Active since 2016, Dowdelin are a quartet with a unique, trans-Atlantic sound influenced by Guadeloupean gwo ka, Martinican biguine, dancehall, jazz, and R&B, as well as West African grooves and electronic music. The Afro-futuristic Creole they perform embraces and celebrates the cultural hybridization of the sonic diaspora.

Erick Cosaque

In the universe of gwo ka, Erick Cosaque is one of the most paramount and outstanding figures. The 71-year-old Guadeloupean artist has contributed significantly to the shaping and dissemination of gwo ka music, gwo ka aesthetics, politics and philosophies since the 1970s—from the 1978 release of one of his earliest albums in the constellation Cosaque Et Les Voltages 8, titled Chéne A Kunta-Kinté,until his most recent anthology titled Chinal Ka 1973 -1995, released in 2019.

Gwo ka is more than a music genre. With instruments like the boula and makè drums known as Ka, the wooden sticks ti-bwa, and the grain-filled calabash chacha, gwo ka tells the violent histories of enslavement and the plantation enterprise, as well as of the resistances and the imagination and building of other egalitarian and emancipated societies by freed Africans in the so-called new world. Gwo ka brought together different African sound heritages through a Creole practice that has been passed from generation to generation and is sung in Guadeloupean Creole. At the base of gwo ka are seven rhythms: léwoz, kaladja, pagenbel, toumblak, grage, roul, and mindé, which are sonic manifestations of forms of survival, rebellion, and emancipation in the face of oppression, as well as celebrations of community life. It comes thus as no surprise that gwo ka was taken up on UNESCO’s Representative List of the Intangible Cultural Heritage of Humanity in 2014.

When Cosaque was 5 years old, he was introduced to gwo ka by his father, a stevedore and dice player, whom he used to accompany to communal celebrations. At the age of 14, Cosaque met Guy Conquette who was one of his great influences, being not only a musician but also a recognized leader with strong political messages that emphasized a sense of belonging and identity found in music, which, due to its origins, continued to be marginalized by the colonial regime. During his adolescence, Cosaque participated in several local gwo ka bands where he met and learned different styles and obtained training as a musician and heir to this tradition.
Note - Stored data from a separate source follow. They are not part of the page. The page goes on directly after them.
-- ==== Sys2Proof/Tests/Slice0.lean ====
section
/-! SUPPORT. Tests: an ill-formed term for every check of `wellFormed`; a word of every instruction that has one, built from the `match` value
and the field places of the opcode table; single steps with results worked out by hand from the spec; and for every statement with hypotheses,
clause by clause, a state and operands that meet them together. -/

open Sys2Proof Sys2Proof.Machine
namespace Sys2Proof.Tests
set_option Elab.async false
set_option linter.unusedVariables false

/-- Each of these breaks exactly one check. -/
theorem test_illFormed : ∀ i ∈ ([
    .faddS 3 5 9 5, .fsubS 3 5 9 6, .fmulS 3 5 9 5, .fdivS 3 5 9 6, .fsqrtS 3 5 5, .fcvtWS 3 5 6, .fcvtWuS 3 5 5, .fcvtLS 3 5 6,
    .fcvtLuS 3 5 5, .fcvtSW 3 5 6, .fcvtSWu 3 5 5, .fcvtSL 3 5 6, .fcvtSLu 3 5 5, .fmaddS 3 5 9 7 6, .fmsubS 3 5 9 7 5, .fnmsubS 3 5 9 7 6,
    .fnmaddS 3 5 9 7 5, .invR .core 5 9, .wbR .core 5 9, .vsetl 3 5 0 .i8, .vsetl 3 5 9 .i8, .vwait 0 1 2 3, .vadd true 0 1 2 3,
    .vclip true 0 1 2 3, .vclip false 0 1 3 2, .vwadd false 0 1 2 3, .vwmul false 0 3 2 4, .vwmacc false 0 5 2 4, .vnsr false 0 2 3 4,
    .vcvtb false 0 9 2 3, .vcvtb false 0 9 4 9, .vdecb false 0 6 2 3, .vcmp .eq 0 0 1 2, .vfcmp .lt 0 0 1 2, .vmlog .and 0 1 2,
    .vmlog .or 1 0 2, .vmlog .xor 1 2 0, .vpopc 3 0, .vfirst 3 0, .vmerge 0 1 2 3, .vcomp 0 1 2] : List Instr), wellFormed i = false := by decide
/-- Their neighbours pass. -/
theorem test_wellFormed : ∀ i ∈ ([
    .faddS 3 5 9 7, .fmaddS 3 5 9 7 4, .invR .clu 5 9, .wbR .pkg 5 9, .vsetl 3 5 1 .i8, .vsetl 3 5 8 .i8, .vwait 1 1 2 3, .vadd true 1 1 2 3,
    .vadd false 0 1 2 3, .vclip false 0 1 2 3, .vwadd false 0 2 2 3, .vnsr false 0 3 2 4, .vcvtb false 0 9 4 3, .vdecb false 0 8 2 3,
    .vcmp .eq 0 1 1 2, .vmlog .and 1 2 3, .vpopc 3 1, .vmerge 1 1 2 3, .vcomp 7 1 2] : List Instr), wellFormed i = true := by decide

/-- Words of LUI to FNMADD_S, from `match` and field places of the opcode table. -/
theorem test_decode_upper_jump_fma_fence : ∀ e ∈ ([
    (0xABCDE1B7, .lui 3 0xabcde), (0xABCDE197, .auipc 3 0xabcde), (0x008001EF, .jal 3 4), (0x9A7281E7, .jalr 3 5 0x9a7),
    (0x666A8A8F, .fence 0x6 0x6 0x6 0x15 0x15), (0x9A7A9A8F, .fenceI 0x9a7 0x15 0x15), (0x389291C3, .fmaddS 3 5 9 7 0x1),
    (0x389291C7, .fmsubS 3 5 9 7 0x1), (0x389291CB, .fnmsubS 3 5 9 7 0x1), (0x389291CF, .fnmaddS 3 5 9 7 0x1)] : List (BitVec 32 × Instr)), decodeWord e.1 = .instr e.2 := by decide

/-- Words of BEQ to BGEU, from `match` and field places of the opcode table. -/
theorem test_decode_branch : ∀ e ∈ ([
    (0x00928863, .beq 5 9 8), (0x00929863, .bne 5 9 8), (0x0092C863, .blt 5 9 8), (0x0092D863, .bge 5 9 8), (0x0092E863, .bltu 5 9 8),
    (0x0092F863, .bgeu 5 9 8)] : List (BitVec 32 × Instr)), decodeWord e.1 = .instr e.2 := by decide

/-- Words of LB to LWU, from `match` and field places of the opcode table. -/
theorem test_decode_load : ∀ e ∈ ([
    (0x9A728183, .lb 3 5 0x9a7), (0x9A729183, .lh 3 5 0x9a7), (0x9A72A183, .lw 3 5 0x9a7), (0x9A72B183, .ld 3 5 0x9a7),
    (0x9A72C183, .lbu 3 5 0x9a7), (0x9A72D183, .lhu 3 5 0x9a7), (0x9A72E183, .lwu 3 5 0x9a7)] : List (BitVec 32 × Instr)), decodeWord e.1 = .instr e.2 := by decide

/-- Words of SB to SD, from `match` and field places of the opcode table. -/
theorem test_decode_store : ∀ e ∈ ([
    (0x7E9282A3, .sb 5 9 0x7E5), (0x7E9292A3, .sh 5 9 0x7E5), (0x7E92A2A3, .sw 5 9 0x7E5), (0x7E92B2A3, .sd 5 9 0x7E5)] : List (BitVec 32 × Instr)), decodeWord e.1 = .instr e.2 := by decide

/-- Words of ADDI to SRAI, from `match` and field places of the opcode table. -/
theorem test_decode_op_imm : ∀ e ∈ ([
    (0x9A728193, .addi 3 5 0x9a7), (0x9A72A193, .slti 3 5 0x9a7), (0x9A72B193, .sltiu 3 5 0x9a7), (0x9A72C193, .xori 3 5 0x9a7),
    (0x9A72E193, .ori 3 5 0x9a7), (0x9A72F193, .andi 3 5 0x9a7), (0x02B29193, .slli 3 5 0x2b), (0x02B2D193, .srli 3 5 0x2b),
    (0x42B2D193, .srai 3 5 0x2b)] : List (BitVec 32 × Instr)), decodeWord e.1 = .instr e.2 := by decide

/-- Words of ADD to REMU, from `match` and field places of the opcode table. -/
theorem test_decode_op : ∀ e ∈ ([
    (0x009281B3, .add 3 5 9), (0x409281B3, .sub 3 5 9), (0x009291B3, .sll 3 5 9), (0x0092A1B3, .slt 3 5 9), (0x0092B1B3, .sltu 3 5 9),
    (0x0092C1B3, .xor 3 5 9), (0x0092D1B3, .srl 3 5 9), (0x4092D1B3, .sra 3 5 9), (0x0092E1B3, .or 3 5 9), (0x0092F1B3, .and 3 5 9),
    (0x029281B3, .mul 3 5 9), (0x029291B3, .mulh 3 5 9), (0x0292A1B3, .mulhsu 3 5 9), (0x0292B1B3, .mulhu 3 5 9), (0x0292C1B3, .div 3 5 9),
    (0x0292D1B3, .divu 3 5 9), (0x0292E1B3, .rem 3 5 9), (0x0292F1B3, .remu 3 5 9)] : List (BitVec 32 × Instr)), decodeWord e.1 = .instr e.2 := by decide

/-- Words of ADDIW to SRAIW, from `match` and field places of the opcode table. -/
theorem test_decode_op_imm_32 : ∀ e ∈ ([
    (0x9A72819B, .addiw 3 5 0x9a7), (0x0152919B, .slliw 3 5 0x15), (0x0152D19B, .srliw 3 5 0x15), (0x4152D19B, .sraiw 3 5 0x15)] : List (BitVec 32 × Instr)), decodeWord e.1 = .instr e.2 := by decide

/-- Words of ADDW to REMUW, from `match` and field places of the opcode table. -/
theorem test_decode_op_32 : ∀ e ∈ ([
    (0x009281BB, .addw 3 5 9), (0x409281BB, .subw 3 5 9), (0x009291BB, .sllw 3 5 9), (0x0092D1BB, .srlw 3 5 9), (0x4092D1BB, .sraw 3 5 9),
    (0x029281BB, .mulw 3 5 9), (0x0292C1BB, .divw 3 5 9), (0x0292D1BB, .divuw 3 5 9), (0x0292E1BB, .remw 3 5 9), (0x0292F1BB, .remuw 3 5 9)] : List (BitVec 32 × Instr)), decodeWord e.1 = .instr e.2 := by decide

/-- Words of ECALL to WFI, from `match` and field places of the opcode table. -/
theorem test_decode_system : ∀ e ∈ ([
    (0x00000073, .ecall), (0x00100073, .ebreak), (0x9A7291F3, .csrrw 3 5 0x9a7), (0x9A72A1F3, .csrrs 3 5 0x9a7),
    (0x9A72B1F3, .csrrc 3 5 0x9a7), (0x9A7AD1F3, .csrrwi 3 0x15 0x9a7), (0x9A7AE1F3, .csrrsi 3 0x15 0x9a7),
    (0x9A7AF1F3, .csrrci 3 0x15 0x9a7), (0x10200073, .sret), (0x30200073, .mret), (0x10500073, .wfi)] : List (BitVec 32 × Instr)), decodeWord e.1 = .instr e.2 := by decide

/-- Words of FADD_S to FCLASS_S, from `match` and field places of the opcode table. -/
theorem test_decode_op_fp : ∀ e ∈ ([
    (0x009291D3, .faddS 3 5 9 0x1), (0x089291D3, .fsubS 3 5 9 0x1), (0x109291D3, .fmulS 3 5 9 0x1), (0x189291D3, .fdivS 3 5 9 0x1),
    (0x580291D3, .fsqrtS 3 5 0x1), (0x209281D3, .fsgnjS 3 5 9), (0x209291D3, .fsgnjnS 3 5 9), (0x2092A1D3, .fsgnjxS 3 5 9),
    (0x289281D3, .fminS 3 5 9), (0x289291D3, .fmaxS 3 5 9), (0xC00291D3, .fcvtWS 3 5 0x1), (0xC01291D3, .fcvtWuS 3 5 0x1),
    (0xC02291D3, .fcvtLS 3 5 0x1), (0xC03291D3, .fcvtLuS 3 5 0x1), (0xD00291D3, .fcvtSW 3 5 0x1), (0xD01291D3, .fcvtSWu 3 5 0x1),
    (0xD02291D3, .fcvtSL 3 5 0x1), (0xD03291D3, .fcvtSLu 3 5 0x1), (0xA092A1D3, .feqS 3 5 9), (0xA09291D3, .fltS 3 5 9),
    (0xA09281D3, .fleS 3 5 9), (0xE00291D3, .fclassS 3 5)] : List (BitVec 32 × Instr)), decodeWord e.1 = .instr e.2 := by decide

/-- Words of SHSTART to FE_SET_EMPTY, from `match` and field places of the opcode table. -/
theorem test_decode_sx_1 : ∀ e ∈ ([
    (0x8092818B, .shstart 3 5 9), (0x8802800B, .shmove 5), (0x8812800B, .shmoveHome 5), (0x9000000B, .shexit), (0x9800000B, .shyield),
    (0xA052800B, .ipost 0x5 5), (0xA852800B, .iwait 0x5 5), (0xB410000B, .fenceSAcq .pkg), (0xB420000B, .fenceSRel .pkg),
    (0xB430000B, .fenceSAr .pkg), (0xB802800B, .fenceQ 5), (0xC492800B, .invR .pkg 5 9), (0xCC92800B, .wbR .pkg 5 9),
    (0xD402818B, .ldAcqW .pkg 3 5), (0xDC02818B, .ldAcqD .pkg 3 5), (0xE492800B, .stRelW .pkg 5 9), (0xEC92800B, .stRelD .pkg 5 9),
    (0xF092800B, .tierHintHot 5 9), (0xF292800B, .tierHintCold 5 9), (0x8002918B, .ldfe 3 5), (0x8892900B, .stfe 5 9),
    (0x9002918B, .ldff 3 5), (0x9812900B, .feSetFull 5), (0x9802900B, .feSetEmpty 5)] : List (BitVec 32 × Instr)), decodeWord e.1 = .instr e.2 := by decide

/-- Words of QPUSH_QA to CAS, from `match` and field places of the opcode table. -/
theorem test_decode_sx_2 : ∀ e ∈ ([
    (0x8092AA0B, .qpushQa 20 5 9), (0x8292A18B, .qpushQk 3 5 9), (0x8C02A40B, .qpopQd 8 5), (0x9002A18B, .qstatQa 3 5),
    (0x9202A18B, .qstatQk 3 5), (0x9402A18B, .qstatQd 3 5), (0x9892A30B, .cpy 0x6 5 9), (0xA092A30B, .cpy2d 0x6 5 9),
    (0xA892A30B, .cpyB 0x6 5 9), (0xB402A18B, .collPostPkg 3 5), (0xB602A18B, .collPostSys 3 5), (0xB802A18B, .collTest 3 5),
    (0xB492B18B, .amoAdd .d .rel .pkg 3 5 9), (0xF492B18B, .amoAnd .d .rel .pkg 3 5 9), (0xB492C18B, .amoOr .d .rel .pkg 3 5 9),
    (0xF492C18B, .amoXor .d .rel .pkg 3 5 9), (0xB492D18B, .amoMin .d .rel .pkg 3 5 9), (0xF492D18B, .amoMax .d .rel .pkg 3 5 9),
    (0xB492E18B, .amoMinu .d .rel .pkg 3 5 9), (0xF492E18B, .amoMaxu .d .rel .pkg 3 5 9), (0xB492F18B, .amoSwap .d .rel .pkg 3 5 9),
    (0xF492F18B, .cas .d .rel .pkg 3 5 9)] : List (BitVec 32 × Instr)), decodeWord e.1 = .instr e.2 := by decide

/-- Words of VLD to VDEPTH, from `match` and field places of the opcode table. -/
theorem test_decode_si_1 : ∀ e ∈ ([
    (0x8A02842B, .vld true false true 8 5), (0x9A02842B, .vst true false true 8 5), (0xA892842B, .vlds true false 8 5 9),
    (0xB892842B, .vsts true false 8 5 9), (0xC902842B, .vldx true false 8 5 16), (0xD902842B, .vstx true false 8 5 16),
    (0xEA92842B, .vld2 true false true 8 5 9), (0xFA92842B, .vst2 true false true 8 5 9), (0x8D02942B, .vamoAddClu true .rel 8 5 16),
    (0x9D02942B, .vamoAndClu true .rel 8 5 16), (0xAD02942B, .vamoOrClu true .rel 8 5 16), (0xBD02942B, .vamoXorClu true .rel 8 5 16),
    (0xCD02942B, .vamoMinClu true .rel 8 5 16), (0xDD02942B, .vamoMaxClu true .rel 8 5 16), (0xED02942B, .vamoSwapClu true .rel 8 5 16),
    (0x8D02A42B, .vamoAddPkg true .rel 8 5 16), (0x9D02A42B, .vamoAndPkg true .rel 8 5 16), (0xAD02A42B, .vamoOrPkg true .rel 8 5 16),
    (0xBD02A42B, .vamoXorPkg true .rel 8 5 16), (0xCD02A42B, .vamoMinPkg true .rel 8 5 16), (0xDD02A42B, .vamoMaxPkg true .rel 8 5 16),
    (0xED02A42B, .vamoSwapPkg true .rel 8 5 16), (0x8642B1AB, .vsetl 3 5 0x6 .i32), (0x902031AB, .vdepth 3 0x2)] : List (BitVec 32 × Instr)), decodeWord e.1 = .instr e.2 := by decide

/-- Words of VSTRIP to BAR_TEST, from `match` and field places of the opcode table. -/
theorem test_decode_si_2 : ∀ e ∈ ([
    (0xA002B1AB, .vstrip 3 5), (0xBAB532AB, .vwait 5 10 11 0x5), (0xAB5ACAAB, .cwait 0x15 0x15 0x15 0x15), (0x82B2D02B, .barInit 0x2b 5),
    (0x8AB051AB, .barArr 3 0x2b), (0x92B2D02B, .barExp 0x2b 5), (0x9AB2D02B, .barWait 0x2b 5), (0xA2B051AB, .barTest 3 0x2b)] : List (BitVec 32 × Instr)), decodeWord e.1 = .instr e.2 := by decide

/-- Words of VADD to VNSR, from `match` and field places of the opcode table. -/
theorem test_decode_va_1 : ∀ e ∈ ([
    (0x14C2045B, .vadd true 2 8 4 12), (0x34C2045B, .vsub true 2 8 4 12), (0x54C2045B, .vmul true 2 8 4 12),
    (0x74C2045B, .vmulh true 2 8 4 12), (0x94C2045B, .vmacc true 2 8 4 12), (0xB4C2045B, .vmin true 2 8 4 12),
    (0xD4C2045B, .vmax true 2 8 4 12), (0xF4C2045B, .vminu true 2 8 4 12), (0x14C2145B, .vmaxu true 2 8 4 12),
    (0x34C2145B, .vand true 2 8 4 12), (0x54C2145B, .vor true 2 8 4 12), (0x74C2145B, .vxor true 2 8 4 12),
    (0x94C2145B, .vsll true 2 8 4 12), (0xB4C2145B, .vsrl true 2 8 4 12), (0xD4C2145B, .vsra true 2 8 4 12),
    (0xF4C2145B, .vclip true 2 8 4 12), (0x14C2245B, .vsadd true 2 8 4 12), (0x34C2245B, .vssub true 2 8 4 12),
    (0x54C2245B, .vsaddu true 2 8 4 12), (0x74C2245B, .vssubu true 2 8 4 12), (0x94C2245B, .vwadd true 2 8 4 12),
    (0xB4C2245B, .vwmul true 2 8 4 12), (0xD4C2245B, .vwmacc true 2 8 4 12), (0xF4C2245B, .vnsr true 2 8 4 12)] : List (BitVec 32 × Instr)), decodeWord e.1 = .instr e.2 := by decide

/-- Words of VFADD to VMVSX, from `match` and field places of the opcode table. -/
theorem test_decode_va_2 : ∀ e ∈ ([
    (0x14C2345B, .vfadd true 2 8 4 12), (0x34C2345B, .vfsub true 2 8 4 12), (0x54C2345B, .vfmul true 2 8 4 12),
    (0x74C2345B, .vfmacc true 2 8 4 12), (0x94C2345B, .vfnmacc true 2 8 4 12), (0xB4C2345B, .vfdiv true 2 8 4 12),
    (0xD402345B, .vfsqrt true 2 8 4), (0xF402345B, .vfrece true 2 8 4), (0x1402445B, .vfrsqe true 2 8 4),
    (0x34C2445B, .vfmin true 2 8 4 12), (0x54C2445B, .vfmax true 2 8 4 12), (0x74C2445B, .vfsgnj true 2 8 4 12),
    (0x9402445B, .vfclass true 2 8 4), (0xB442445B, .vcvt true 2 .i32 8 4), (0xD4C2445B, .vcvtb true 2 8 4 12),
    (0xF4C2445B, .vdecb true 2 8 4 12), (0x04C25ADB, .vcmp .lt 2 5 4 12), (0x24C25ADB, .vfcmp .lt 2 5 4 12),
    (0x40735EDB, .vmlog .andn 5 6 7), (0x600351DB, .vpopc 3 6), (0x800351DB, .vfirst 3 6), (0xA4C2545B, .vmerge 2 8 4 12),
    (0xC402D45B, .vbcast 2 8 5), (0xE402D45B, .vmvsx 2 8 5)] : List (BitVec 32 × Instr)), decodeWord e.1 = .instr e.2 := by decide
In the 1970s, Cosaque emerged as a professional musician, and played an important role in the founding of three fundamental gwo ka bands: Negro ka, Les Voltajes 8, and X7 Nouvelles Dimensions. Cosaque is credited as one of the first artists to add wind instruments, synthesizers, and guitars to gwo ka, as well as bring in influences from Haitian kompa and Dominican cadence and calypso. To date Cosaque has recorded more than twenty solo albums and has stoically maintained a musical career that has managed to sustain itself independently of institutions, record labels, or any alliance that could compromise the free spirit that his music contains. For him, gwo ka is more than music, it is a way of being.